Miércoles 11 de noviembre de 1992

 

Los obispos, administradores de la gracia del supremo sacerdocio

(Lectura:
1ra. carta de san Pablo a los Corintios, capítulo 4, versículos 1-4)

1. Hablando de las funciones del obispo, el concilio Vaticano II atribuye al obispo mismo un hermoso título, tomado de la oración de consagración episcopal en el rito bizantino: «El obispo, por estar revestido de la plenitud del sacramento del orden, es «el administrador de la gracia del supremo sacerdocio» (Lumen gentium, 26). Ese es el tema que desarrollaremos en la catequesis de hoy. Está relacionado con el de la catequesis anterior acerca de los «obispos, heraldos de la fe». En efecto, el servicio del anuncio del Evangelio está ordenado al servicio de la gracia de los santos sacramentos de la Iglesia. Como ministro de la gracia, el obispo actúa en los sacramentos el munus sanctificandi, al que se orienta el munus docendi, que realiza en medio del pueblo de Dios que se le ha confiado.

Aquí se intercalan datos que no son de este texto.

@[simp] theorem State.inc_pending (s : State) (page : Nat) (f : Fld) (i : Nat) : (s.inc page f i).pending = s.pending := State.incBy_pending _ _ _ _ _
@[simp] theorem State.inc_reply (s : State) (page : Nat) (f : Fld) (i : Nat) : (s.inc page f i).reply = s.reply := State.incBy_reply _ _ _ _ _
@[simp] theorem State.inc_fresh (s : State) (page : Nat) (f : Fld) (i : Nat) : (s.inc page f i).fresh = s.fresh := State.incBy_fresh _ _ _ _ _
@[simp] theorem State.inc_mem (s : State) (page : Nat) (f : Fld) (i : Nat) : (s.inc page f i).mem = s.mem := State.incBy_mem _ _ _ _ _
@[simp] theorem State.inc_seals (s : State) (page : Nat) (f : Fld) (i : Nat) : (s.inc page f i).seals = s.seals := State.incBy_seals _ _ _ _ _
@[simp] theorem State.inc_sealAge (s : State) (page : Nat) (f : Fld) (i : Nat) : (s.inc page f i).sealAge = s.sealAge := State.incBy_sealAge _ _ _ _ _
@[simp] theorem State.inc_traffic (s : State) (page : Nat) (f : Fld) (i : Nat) : (s.inc page f i).traffic = s.traffic := State.incBy_traffic _ _ _ _ _
@[simp] theorem State.inc_posted (s : State) (page : Nat) (f : Fld) (i : Nat) : (s.inc page f i).posted = s.posted := State.incBy_posted _ _ _ _ _
@[simp] theorem State.inc_pairHold (s : State) (page : Nat) (f : Fld) (i : Nat) : (s.inc page f i).pairHold = s.pairHold := State.incBy_pairHold _ _ _ _ _
@[simp] theorem State.inc_pairRead (s : State) (page : Nat) (f : Fld) (i : Nat) : (s.inc page f i).pairRead = s.pairRead := State.incBy_pairRead _ _ _ _ _
@[simp] theorem State.inc_host (s : State) (page : Nat) (f : Fld) (i : Nat) : (s.inc page f i).host = s.host := State.incBy_host _ _ _ _ _
@[simp] theorem State.inc_panels (s : State) (page : Nat) (f : Fld) (i : Nat) : (s.inc page f i).panels = s.panels := State.incBy_panels _ _ _ _ _
@[simp] theorem State.inc_loads (s : State) (page : Nat) (f : Fld) (i : Nat) : (s.inc page f i).loads = s.loads := State.incBy_loads _ _ _ _ _
@[simp] theorem State.inc_loadRuns (s : State) (page : Nat) (f : Fld) (i : Nat) : (s.inc page f i).loadRuns = s.loadRuns := State.incBy_loadRuns _ _ _ _ _
@[simp] theorem State.inc_castles (s : State) (page : Nat) (f : Fld) (i : Nat) : (s.inc page f i).castles = s.castles := State.incBy_castles _ _ _ _ _
@[simp] theorem State.inc_partials (s : State) (page : Nat) (f : Fld) (i : Nat) : (s.inc page f i).partials = s.partials := State.incBy_partials _ _ _ _ _
@[simp] theorem State.inc_arrRuns (s : State) (page : Nat) (f : Fld) (i : Nat) : (s.inc page f i).arrRuns = s.arrRuns := State.incBy_arrRuns _ _ _ _ _
@[simp] theorem State.inc_arrOrder (s : State) (page : Nat) (f : Fld) (i : Nat) : (s.inc page f i).arrOrder = s.arrOrder := State.incBy_arrOrder _ _ _ _ _
@[simp] theorem State.inc_tasks (s : State) (page : Nat) (f : Fld) (i : Nat) : (s.inc page f i).tasks = s.tasks := State.incBy_tasks _ _ _ _ _
@[simp] theorem State.inc_nextSeq (s : State) (page : Nat) (f : Fld) (i : Nat) : (s.inc page f i).nextSeq = s.nextSeq := State.incBy_nextSeq _ _ _ _ _
@[simp] theorem State.inc_queues (s : State) (page : Nat) (f : Fld) (i : Nat) : (s.inc page f i).queues = s.queues := State.incBy_queues _ _ _ _ _
@[simp] theorem State.inc_window (s : State) (page : Nat) (f : Fld) (i : Nat) : (s.inc page f i).window = s.window := State.incBy_window _ _ _ _ _
@[simp] theorem State.inc_snapAt (s : State) (page : Nat) (f : Fld) (i : Nat) : (s.inc page f i).snapAt = s.snapAt := State.incBy_snapAt _ _ _ _ _
@[simp] theorem State.inc_gradRuns (s : State) (page : Nat) (f : Fld) (i : Nat) : (s.inc page f i).gradRuns = s.gradRuns := State.incBy_gradRuns _ _ _ _ _
@[simp] theorem State.inc_ran (s : State) (page : Nat) (f : Fld) (i : Nat) : (s.inc page f i).ran = s.ran := State.incBy_ran _ _ _ _ _
@[simp] theorem State.inc_vecRuns (s : State) (page : Nat) (f : Fld) (i : Nat) : (s.inc page f i).vecRuns = s.vecRuns := State.incBy_vecRuns _ _ _ _ _
@[simp] theorem State.inc_vecRegs (s : State) (page : Nat) (f : Fld) (i : Nat) : (s.inc page f i).vecRegs = s.vecRegs := State.incBy_vecRegs _ _ _ _ _
@[simp] theorem State.inc_upds (s : State) (page : Nat) (f : Fld) (i : Nat) : (s.inc page f i).upds = s.upds := State.incBy_upds _ _ _ _ _
@[simp] theorem State.inc_layers (s : State) (page : Nat) (f : Fld) (i : Nat) : (s.inc page f i).layers = s.layers := State.incBy_layers _ _ _ _ _
@[simp] theorem State.inc_wtable (s : State) (page : Nat) (f : Fld) (i : Nat) : (s.inc page f i).wtable = s.wtable := State.incBy_wtable _ _ _ _ _
@[simp] theorem State.inc_slots (s : State) (page : Nat) (f : Fld) (i : Nat) : (s.inc page f i).slots = s.slots := State.incBy_slots _ _ _ _ _
@[simp] theorem State.inc_chans (s : State) (page : Nat) (f : Fld) (i : Nat) : (s.inc page f i).chans = s.chans := State.incBy_chans _ _ _ _ _
@[simp] theorem State.inc_dmaQueue (s : State) (page : Nat) (f : Fld) (i : Nat) : (s.inc page f i).dmaQueue = s.dmaQueue := State.incBy_dmaQueue _ _ _ _ _
@[simp] theorem State.inc_tempo (s : State) (page : Nat) (f : Fld) (i : Nat) : (s.inc page f i).tempo = s.tempo := State.incBy_tempo _ _ _ _ _
@[simp] theorem State.inc_events (s : State) (page : Nat) (f : Fld) (i : Nat) : (s.inc page f i).events = s.events := State.incBy_events _ _ _ _ _
@[simp] theorem State.inc_ports (s : State) (page : Nat) (f : Fld) (i : Nat) : (s.inc page f i).ports = s.ports := State.incBy_ports _ _ _ _ _
@[simp] theorem State.inc_routes (s : State) (page : Nat) (f : Fld) (i : Nat) : (s.inc page f i).routes = s.routes := State.incBy_routes _ _ _ _ _
@[simp] theorem State.inc_txns (s : State) (page : Nat) (f : Fld) (i : Nat) : (s.inc page f i).txns = s.txns := State.incBy_txns _ _ _ _ _
@[simp] theorem State.inc_sent (s : State) (page : Nat) (f : Fld) (i : Nat) : (s.inc page f i).sent = s.sent := State.incBy_sent _ _ _ _ _
@[simp] theorem State.inc_trainSent (s : State) (page : Nat) (f : Fld) (i : Nat) : (s.inc page f i).trainSent = s.trainSent := State.incBy_trainSent _ _ _ _ _
@[simp] theorem State.inc_arrived (s : State) (page : Nat) (f : Fld) (i : Nat) : (s.inc page f i).arrived = s.arrived := State.incBy_arrived _ _ _ _ _
@[simp] theorem State.inc_nextTag (s : State) (page : Nat) (f : Fld) (i : Nat) : (s.inc page f i).nextTag = s.nextTag := State.incBy_nextTag _ _ _ _ _
@[simp] theorem State.inc_ctable (s : State) (page : Nat) (f : Fld) (i : Nat) : (s.inc page f i).ctable = s.ctable := State.incBy_ctable _ _ _ _ _
@[simp] theorem State.inc_insts (s : State) (page : Nat) (f : Fld) (i : Nat) : (s.inc page f i).insts = s.insts := State.incBy_insts _ _ _ _ _
@[simp] theorem State.inc_ledgers (s : State) (page : Nat) (f : Fld) (i : Nat) : (s.inc page f i).ledgers = s.ledgers := State.incBy_ledgers _ _ _ _ _
@[simp] theorem State.inc_collPast (s : State) (page : Nat) (f : Fld) (i : Nat) : (s.inc page f i).collPast = s.collPast := State.incBy_collPast _ _ _ _ _
@[simp] theorem State.inc_held (s : State) (page : Nat) (f : Fld) (i : Nat) : (s.inc page f i).held = s.held := State.incBy_held _ _ _ _ _
@[simp] theorem State.inc_sealOps (s : State) (page : Nat) (f : Fld) (i : Nat) : (s.inc page f i).sealOps = s.sealOps := State.incBy_sealOps _ _ _ _ _
@[simp] theorem State.inc_grants (s : State) (page : Nat) (f : Fld) (i : Nat) : (s.inc page f i).grants = s.grants := State.incBy_grants _ _ _ _ _
@[simp] theorem State.inc_replay (s : State) (page : Nat) (f : Fld) (i : Nat) : (s.inc page f i).replay = s.replay := State.incBy_replay _ _ _ _ _
@[simp] theorem State.inc_field (s : State) (page : Nat) (f : Fld) (i : Nat) : (s.inc page f i).field = s.field := State.incBy_field _ _ _ _ _
@[simp] theorem State.inc_notReady (s : State) (page : Nat) (f : Fld) (i : Nat) : (s.inc page f i).notReady = s.notReady := State.incBy_notReady _ _ _ _ _
@[simp] theorem State.inc_snaps (s : State) (page : Nat) (f : Fld) (i : Nat) : (s.inc page f i).snaps = s.snaps := State.incBy_snaps _ _ _ _ _
@[simp] theorem State.inc_digests (s : State) (page : Nat) (f : Fld) (i : Nat) : (s.inc page f i).digests = s.digests := State.incBy_digests _ _ _ _ _
@[simp] theorem State.inc_mons (s : State) (page : Nat) (f : Fld) (i : Nat) : (s.inc page f i).mons = s.mons := State.incBy_mons _ _ _ _ _
@[simp] theorem State.inc_pairs (s : State) (page : Nat) (f : Fld) (i : Nat) : (s.inc page f i).pairs = s.pairs := State.incBy_pairs _ _ _ _ _
@[simp] theorem State.inc_dieCals (s : State) (page : Nat) (f : Fld) (i : Nat) : (s.inc page f i).dieCals = s.dieCals := State.incBy_dieCals _ _ _ _ _
@[simp] theorem State.inc_fw (s : State) (page : Nat) (f : Fld) (i : Nat) : (s.inc page f i).fw = s.fw := State.incBy_fw _ _ _ _ _
@[simp] theorem State.inc_sec (s : State) (page : Nat) (f : Fld) (i : Nat) : (s.inc page f i).sec = s.sec := State.incBy_sec _ _ _ _ _
@[simp] theorem State.inc_record (s : State) (page : Nat) (f : Fld) (i : Nat) : (s.inc page f i).record = s.record := State.incBy_record _ _ _ _ _
@[simp] theorem State.inc_power (s : State) (page : Nat) (f : Fld) (i : Nat) : (s.inc page f i).power = s.power := State.incBy_power _ _ _ _ _
@[simp] theorem State.inc_tap (s : State) (page : Nat) (f : Fld) (i : Nat) : (s.inc page f i).tap = s.tap := State.incBy_tap _ _ _ _ _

2. En el centro de este servicio sacramental del obispo se encuentra la Eucaristía, «que él mismo celebra o procura que sea celebrada» (Lumen gentium, 26). Enseña el Concilio: «Toda legítima celebración de la Eucaristía es dirigida por el obispo, a quien ha sido confiado el oficio de ofrecer a la divina Majestad el culto de la religión cristiana y de reglamento en conformidad con los preceptos del Señor y las leyes de la Iglesia, precisadas más concretamente para su diócesis según su criterio» (Lumen gentium, 26).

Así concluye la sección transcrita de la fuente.